→ **Instructions for the task**: For this exercise, return the line containing "HCP message. -/" and every line after it through the end of the records below, without alteration.

(Collected data entries)
- - - - -

-- ==== Sys2Proof/Tests/Slice0.lean ====
section
/-!
SUPPORT. Tests: terms that the well-formedness check refuses, one for each check, and states and operands that meet the hypotheses of the statements.
-/
namespace Sys2Proof.Tests
set_option Elab.async false
open Sys2Proof Sys2Proof.Machine

/-! ### Well-formedness: each check refuses something (R13–R18, R172, R199, R226, R228, R253, R266, R402, R427, R480) -/

/-- A source. -/
def src : Source := { port := .host, addr := 1, udp := 4000 }
/-- An HCP message. -/
def hcp : HcpMsg := { src := src, version := 1, opcode := 3, seq := 7, region := 1, flags := 0, step := 0, bx := 0, oy := 0, length := 0, dataOffset := 0, payload := [] }
/-- An ODP message. -/
def odp : OdpMsg :=
  { src := src, version := 1, op := 1, flags := 0, seq := 7, index := 0x1001, subindex := 1, type := 0, session := 0, offset := 0, length := 0, handle := 0,
    total := 0, payload := [] }
/-- An RDMA packet. -/
def pkt : RdmaPkt := { qp := 3, psn := 0, rkey := 1, va := 0, dmaLen := 64, payload := [], ce := false }
/-- A link unit. -/
def unit : LinkUnit := { decoded := .clean, seq := 0, ack := 0, reqCredit := 0, respCredit := 0, nak := false, idle := true, data := [] }
/-- An Ethernet frame. -/
def frame : EthFrame :=
  { port := .host, kind := .udp, ipv4 := true, dest := 0x0A000001, ce := false, length := 64, tagged := false, pause := false, dstUdp := 4791, src := src,
    checksumOk := true, ipv4Zero := false, payload := [] }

- - - - -

→ **The completed task**:
/-- An HCP message. -/
def hcp : HcpMsg := { src := src, version := 1, opcode := 3, seq := 7, region := 1, flags := 0, step := 0, bx := 0, oy := 0, length := 0, dataOffset := 0, payload := [] }
/-- An ODP message. -/
def odp : OdpMsg :=
  { src := src, version := 1, op := 1, flags := 0, seq := 7, index := 0x1001, subindex := 1, type := 0, session := 0, offset := 0, length := 0, handle := 0,
    total := 0, payload := [] }
/-- An RDMA packet. -/
def pkt : RdmaPkt := { qp := 3, psn := 0, rkey := 1, va := 0, dmaLen := 64, payload := [], ce := false }
/-- A link unit. -/
def unit : LinkUnit := { decoded := .clean, seq := 0, ack := 0, reqCredit := 0, respCredit := 0, nak := false, idle := true, data := [] }
/-- An Ethernet frame. -/
def frame : EthFrame :=
  { port := .host, kind := .udp, ipv4 := true, dest := 0x0A000001, ce := false, length := 64, tagged := false, pause := false, dstUdp := 4791, src := src,
    checksumOk := true, ipv4Zero := false, payload := [] }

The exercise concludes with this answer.